This morning, I looked down at our carpet and decided to vacuum. For those of you who do not know Cooper, he is our two-year-old, 80-lb golden retriever, a lovebug who enjoys evenings and rainy days in the house. As the weather dictated this weekend, he has been in the house a lot! Cooper leaves behind a mountain of dog hair. Out of the four of us who live here, I think I am the only one that it really bothers - but now that I have a Dyson Pet Vacuum, I have a solution.
As I was vacuuming, it occurred to me that the hair on the floor may not just be Cooper's. My hair started to shed last Thursday, in line with the warnings I had received that I would start losing hair at the 10 day mark.

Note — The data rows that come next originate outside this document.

@[simp] theorem stepTime_frame (s : State) (v : Nat) :
    (s.stepTime v).pending = s.pending ∧ (s.stepTime v).free = s.free ∧ (s.stepTime v).powered = s.powered ∧ (s.stepTime v).nvwp
    = s.nvwp ∧ (s.stepTime v).link = s.link ∧ (s.stepTime v).proc = s.proc ∧ (s.stepTime v).lanes = s.lanes ∧ (s.stepTime
    v).claims = s.claims ∧ (s.stepTime v).hot = s.hot ∧ (s.stepTime v).recovery = s.recovery ∧ (s.stepTime v).fare = s.fare ∧
    (s.stepTime v).incidents = s.incidents ∧ (s.stepTime v).keys = s.keys ∧ (s.stepTime v).window = s.window ∧ (s.stepTime
    v).retention = s.retention ∧ (s.stepTime v).emergency = s.emergency ∧ (s.stepTime v).seen.entries = s.seen.entries ∧
    (s.stepTime v).seen.inbox = s.seen.inbox ∧ (s.stepTime v).notices.conditions = s.notices.conditions ∧ (s.stepTime
    v).notices.pending = s.notices.pending ∧ (s.stepTime v).notices.levels = s.notices.levels := by
  refine ⟨?_, ?_, ?_, ?_, ?_, ?_, ?_, ?_, ?_, ?_, ?_, ?_, ?_, ?_, ?_, ?_, ?_, ?_, ?_, ?_, ?_⟩
  all_goals
    first
      | with_reducible rfl
      | (unfold State.stepTime
         (try dsimp only)
         repeat'
           first
             | with_reducible rfl
             | (simp only [record_frame, handTime_frame]; done)
             | (simp only [record_frame, handTime_frame]; split)
             | split)

@[simp] theorem setParameter_frame (s : State) (k v : Nat) :
    (s.setParameter k v).pending = s.pending ∧ (s.setParameter k v).free = s.free ∧ (s.setParameter k v).powered = s.powered ∧
    (s.setParameter k v).nvwp = s.nvwp ∧ (s.setParameter k v).link = s.link ∧ (s.setParameter k v).proc = s.proc ∧
    (s.setParameter k v).lanes = s.lanes ∧ (s.setParameter k v).claims = s.claims ∧ (s.setParameter k v).seen = s.seen ∧
    (s.setParameter k v).hot = s.hot ∧ (s.setParameter k v).recovery = s.recovery ∧ (s.setParameter k v).fare = s.fare ∧
    (s.setParameter k v).incidents = s.incidents ∧ (s.setParameter k v).keys = s.keys ∧ (s.setParameter k v).clock = s.clock ∧
    (s.setParameter k v).notices = s.notices ∧ (s.setParameter k v).emergency = s.emergency := by
  refine ⟨?_, ?_, ?_, ?_, ?_, ?_, ?_, ?_, ?_, ?_, ?_, ?_, ?_, ?_, ?_, ?_, ?_⟩
  all_goals
    first
      | with_reducible rfl
      | (unfold State.setParameter
         repeat'
           first
             | with_reducible rfl
             | split)
      | (simp [State.setParameter]; done)

@[simp] theorem setKey_frame (s : State) (k : Nat) (x : Option Key) :
    (s.setKey k x).pending = s.pending ∧ (s.setKey k x).free = s.free ∧ (s.setKey k x).powered = s.powered ∧ (s.setKey k x).nvwp
    = s.nvwp ∧ (s.setKey k x).link = s.link ∧ (s.setKey k x).proc = s.proc ∧ (s.setKey k x).lanes = s.lanes ∧ (s.setKey k
    x).claims = s.claims ∧ (s.setKey k x).seen = s.seen ∧ (s.setKey k x).hot = s.hot ∧ (s.setKey k x).recovery = s.recovery ∧
    (s.setKey k x).fare = s.fare ∧ (s.setKey k x).incidents = s.incidents ∧ (s.setKey k x).journal = s.journal ∧ (s.setKey k
    x).window = s.window ∧ (s.setKey k x).retention = s.retention ∧ (s.setKey k x).clock = s.clock ∧ (s.setKey k x).notices =
    s.notices ∧ (s.setKey k x).emergency = s.emergency := by
  refine ⟨?_, ?_, ?_, ?_, ?_, ?_, ?_, ?_, ?_, ?_, ?_, ?_, ?_, ?_, ?_, ?_, ?_, ?_, ?_⟩
  all_goals
    first
      | with_reducible rfl
      | (unfold State.setKey
         repeat'
           first
             | with_reducible rfl
             | split)
      | (simp [State.setKey]; done)

@[simp] theorem abandonOwner_frame (s : State) :
    (s.abandonOwner).pending = s.pending ∧ (s.abandonOwner).free = s.free ∧ (s.abandonOwner).powered = s.powered ∧
    (s.abandonOwner).nvwp = s.nvwp ∧ (s.abandonOwner).link = s.link ∧ (s.abandonOwner).proc = s.proc ∧ (s.abandonOwner).lanes =
    s.lanes ∧ (s.abandonOwner).claims = s.claims ∧ (s.abandonOwner).seen = s.seen ∧ (s.abandonOwner).recovery = s.recovery ∧
    (s.abandonOwner).incidents = s.incidents ∧ (s.abandonOwner).keys = s.keys ∧ (s.abandonOwner).journal = s.journal ∧
    (s.abandonOwner).window = s.window ∧ (s.abandonOwner).retention = s.retention ∧ (s.abandonOwner).clock = s.clock ∧
    (s.abandonOwner).notices = s.notices ∧ (s.abandonOwner).emergency = s.emergency := by
  refine ⟨?_, ?_, ?_, ?_, ?_, ?_, ?_, ?_, ?_, ?_, ?_, ?_, ?_, ?_, ?_, ?_, ?_, ?_⟩
  all_goals
    first
      | with_reducible rfl
      | (unfold State.abandonOwner
         (try dsimp only)
         repeat'
           first
             | with_reducible rfl
             | (simp only [abandon_frame]; done)
             | (simp only [abandon_frame]; split)
             | split)

@[simp] theorem abandonLong_frame (s : State) :
    (s.abandonLong.1).pending = s.pending ∧ (s.abandonLong.1).free = s.free ∧ (s.abandonLong.1).powered = s.powered ∧
    (s.abandonLong.1).nvwp = s.nvwp ∧ (s.abandonLong.1).link = s.link ∧ (s.abandonLong.1).lanes = s.lanes ∧
    (s.abandonLong.1).claims = s.claims ∧ (s.abandonLong.1).seen = s.seen ∧ (s.abandonLong.1).recovery = s.recovery ∧
    (s.abandonLong.1).incidents = s.incidents ∧ (s.abandonLong.1).keys = s.keys ∧ (s.abandonLong.1).journal = s.journal ∧
    (s.abandonLong.1).window = s.window ∧ (s.abandonLong.1).retention = s.retention ∧ (s.abandonLong.1).clock = s.clock ∧
    (s.abandonLong.1).notices = s.notices ∧ (s.abandonLong.1).emergency = s.emergency := by
  refine ⟨?_, ?_, ?_, ?_, ?_, ?_, ?_, ?_, ?_, ?_, ?_, ?_, ?_, ?_, ?_, ?_, ?_⟩
  all_goals
    first
      | with_reducible rfl
      | (unfold State.abandonLong
         (try dsimp only)
         repeat'
           first
             | with_reducible rfl
             | (simp only [abandonOwner_frame]; done)
             | (simp only [abandonOwner_frame]; split)
             | split)

@[simp] theorem resetLink_frame (s : State) :
    (s.resetLink).pending = s.pending ∧ (s.resetLink).free = s.free ∧ (s.resetLink).powered = s.powered ∧ (s.resetLink).nvwp =
    s.nvwp ∧ (s.resetLink).link = s.link ∧ (s.resetLink).lanes = s.lanes ∧ (s.resetLink).claims = s.claims ∧ (s.resetLink).seen
    = s.seen ∧ (s.resetLink).recovery = s.recovery ∧ (s.resetLink).incidents = s.incidents ∧ (s.resetLink).keys = s.keys ∧
    (s.resetLink).journal = s.journal ∧ (s.resetLink).window = s.window ∧ (s.resetLink).retention = s.retention ∧
    (s.resetLink).clock = s.clock ∧ (s.resetLink).emergency = s.emergency ∧ (s.resetLink).notices.levels = s.notices.levels ∧
    (s.resetLink).notices.inbox = s.notices.inbox := by
  refine ⟨?_, ?_, ?_, ?_, ?_, ?_, ?_, ?_, ?_, ?_, ?_, ?_, ?_, ?_, ?_, ?_, ?_, ?_⟩
  all_goals
    first
      | with_reducible rfl
      | (unfold State.resetLink
         (try dsimp only)
         repeat'
           first
             | with_reducible rfl
             | (simp only [abandonLong_frame]; done)
             | (simp only [abandonLong_frame]; split)
             | split)

@[simp] theorem abandonLoading_frame (s : State) :
    (s.abandonLoading).pending = s.pending ∧ (s.abandonLoading).free = s.free ∧ (s.abandonLoading).powered = s.powered ∧
    (s.abandonLoading).nvwp = s.nvwp ∧ (s.abandonLoading).link = s.link ∧ (s.abandonLoading).proc = s.proc ∧
    (s.abandonLoading).lanes = s.lanes ∧ (s.abandonLoading).claims = s.claims ∧ (s.abandonLoading).seen = s.seen ∧
    (s.abandonLoading).recovery = s.recovery ∧ (s.abandonLoading).fare = s.fare ∧ (s.abandonLoading).incidents = s.incidents ∧
    (s.abandonLoading).keys = s.keys ∧ (s.abandonLoading).journal = s.journal ∧ (s.abandonLoading).window = s.window ∧
    (s.abandonLoading).retention = s.retention ∧ (s.abandonLoading).clock = s.clock ∧ (s.abandonLoading).notices = s.notices ∧
    (s.abandonLoading).emergency = s.emergency := by
  refine ⟨?_, ?_, ?_, ?_, ?_, ?_, ?_, ?_, ?_, ?_, ?_, ?_, ?_, ?_, ?_, ?_, ?_, ?_, ?_⟩
  all_goals
    first
      | with_reducible rfl
      | (unfold State.abandonLoading
         (try dsimp only)
         repeat'
           first
             | with_reducible rfl
             | (simp only [abandon_frame]; done)
             | (simp only [abandon_frame]; split)
             | split)

@[simp] theorem endHotVerification_frame (s : State) (good : Bool) :
    (s.endHotVerification good).pending = s.pending ∧ (s.endHotVerification good).free = s.free ∧ (s.endHotVerification
    good).powered = s.powered ∧ (s.endHotVerification good).nvwp = s.nvwp ∧ (s.endHotVerification good).lanes = s.lanes ∧
    (s.endHotVerification good).claims = s.claims ∧ (s.endHotVerification good).seen = s.seen ∧ (s.endHotVerification
    good).recovery = s.recovery ∧ (s.endHotVerification good).fare = s.fare ∧ (s.endHotVerification good).incidents =
    s.incidents ∧ (s.endHotVerification good).keys = s.keys ∧ (s.endHotVerification good).window = s.window ∧
    (s.endHotVerification good).retention = s.retention ∧ (s.endHotVerification good).clock = s.clock ∧ (s.endHotVerification
    good).emergency = s.emergency ∧ (s.endHotVerification good).link.requests = s.link.requests ∧ (s.endHotVerification
    good).link.replies = s.link.replies ∧ (s.endHotVerification good).link.framer = s.link.framer ∧ (s.endHotVerification
    good).notices.conditions = s.notices.conditions ∧ (s.endHotVerification good).notices.pending = s.notices.pending ∧
    (s.endHotVerification good).notices.levels = s.notices.levels := by
  refine ⟨?_, ?_, ?_, ?_, ?_, ?_, ?_, ?_, ?_, ?_, ?_, ?_, ?_, ?_, ?_, ?_, ?_, ?_, ?_, ?_, ?_⟩
  all_goals
    first
      | with_reducible rfl
      | (unfold State.endHotVerification
         (try dsimp only)
         repeat'
           first
             | with_reducible rfl
             | (simp only [record_frame, endLong_frame, abandon_frame, setHot_pending, setHot_free, setHot_powered,
                              setHot_nvwp, setHot_lanes, setHot_claims, setHot_seen,
                              setHot_recovery, setHot_fare, setHot_incidents, setHot_keys,
                              setHot_window, setHot_retention, setHot_clock, setHot_emergency,
                              setHot_link, setHot_notices]; done)
             | (simp only [record_frame, endLong_frame, abandon_frame, setHot_pending, setHot_free, setHot_powered,
                              setHot_nvwp, setHot_lanes, setHot_claims, setHot_seen,
                              setHot_recovery, setHot_fare, setHot_incidents, setHot_keys,
                              setHot_window, setHot_retention, setHot_clock, setHot_emergency,
                              setHot_link, setHot_notices]; split)
             | split)

@[simp] theorem clearSuspect_frame (s : State) (id : Identity) :
    (s.clearSuspect id).pending = s.pending ∧ (s.clearSuspect id).free = s.free ∧ (s.clearSuspect id).powered = s.powered ∧
    (s.clearSuspect id).nvwp = s.nvwp ∧ (s.clearSuspect id).link = s.link ∧ (s.clearSuspect id).proc = s.proc ∧ (s.clearSuspect
    id).lanes = s.lanes ∧ (s.clearSuspect id).claims = s.claims ∧ (s.clearSuspect id).hot = s.hot ∧ (s.clearSuspect id).recovery
    = s.recovery ∧ (s.clearSuspect id).fare = s.fare ∧ (s.clearSuspect id).incidents = s.incidents ∧ (s.clearSuspect id).keys =
    s.keys ∧ (s.clearSuspect id).journal = s.journal ∧ (s.clearSuspect id).window = s.window ∧ (s.clearSuspect id).retention =
    s.retention ∧ (s.clearSuspect id).clock = s.clock ∧ (s.clearSuspect id).notices = s.notices ∧ (s.clearSuspect id).emergency
    = s.emergency ∧ (s.clearSuspect id).seen.inbox = s.seen.inbox := by
  refine ⟨?_, ?_, ?_, ?_, ?_, ?_, ?_, ?_, ?_, ?_, ?_, ?_, ?_, ?_, ?_, ?_, ?_, ?_, ?_, ?_⟩
  all_goals
    first
      | with_reducible rfl
      | (unfold State.clearSuspect
         (try dsimp only)
         repeat'
           first
             | with_reducible rfl
             | (simp only [setEntries_pending, setEntries_free, setEntries_powered, setEntries_nvwp,
                              setEntries_link, setEntries_proc, setEntries_lanes, setEntries_claims,
                              setEntries_hot, setEntries_recovery, setEntries_fare,
                              setEntries_incidents, setEntries_keys, setEntries_journal,
                              setEntries_window, setEntries_retention, setEntries_clock,
                              setEntries_notices, setEntries_emergency, setEntries_seen]; done)
             | (simp only [setEntries_pending, setEntries_free, setEntries_powered, setEntries_nvwp,
                              setEntries_link, setEntries_proc, setEntries_lanes, setEntries_claims,
                              setEntries_hot, setEntries_recovery, setEntries_fare,
                              setEntries_incidents, setEntries_keys, setEntries_journal,
                              setEntries_window, setEntries_retention, setEntries_clock,
                              setEntries_notices, setEntries_emergency, setEntries_seen]; split)
             | split)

My original wig fitting appointment was this past Saturday. Even though I had started to lose hair on Thursday, I canceled it. I wanted, or really needed, one last weekend with my own hair. My friend Jeanie Spies, RN, PNP came to see me on Thursday. Jeanie has been a trusted advisor of mine since my diagnosis as she manages the Integrative Medicine Program in the Peckham Center for Blood Disorders at Rady Children's. Anyway, when I told Jeanie about my hair, she reminded me that there is a mourning process to losing your hair. Thanks, Jeanie - I am glad I took the extra weekend to enjoy it.
In the interim, I had a very, very special visitors this weekend from the Bay Area, Jennie, Shelley, and Carrie (and April and Lynn in spirit). My Sonoma State roommates, we went through it all together. They know my secrets and have seen me at my best and my worst. They were at my beck and call all weekend - we even spent all day Saturday purging Madison's bedroom. Whew! On Saturday night, thanks to Steve's family, I took the girls to see the Ten Tenors, where we met the Ten Tenors after the show and had fun poking at them a little. (Carrie was telling each of them that they were her favorite--granted they were sitting right next to one another!)
To keep this momentum going, I suggested a stop to a local dive bar, Pal Joey's, where I knew there would be a live band. I also knew that this probably was not the best place for me, but I needed the release. And I needed the release to be with my girls. We danced. I danced with a gentleman that reminded us all a bit of Mr. Rogers. Steve showed up for a dance and to take me home. We toasted to my next dance being in a wig. A perfect end to a perfect night.
So now, at day 14 my hair is falling out in droves. Dr. Hansen called to check on me this weekend and reminded me that hair loss is an indicator that chemo is working. I needed that reminder.
So what do I think about my hair? Well, at this moment, I am sitting on my couch typing in this blog hoping to find some peace with it. I also need to make some practical decisions too - like do I want to cut it now or do I want to leave trails of hair everywhere I go until Friday. Hmm....At least I know that Cooper won't mind.
P.S. The girls cleaning Maddie's room this weekend was huge, but should not overshadow Liz and Tom coming over on Thursday and putting up our tree, decorating the house and cleaning out our fridge/pantry/cupboards in the kitchen. Absolutely awesome. Thanks so much!!!! XXOO.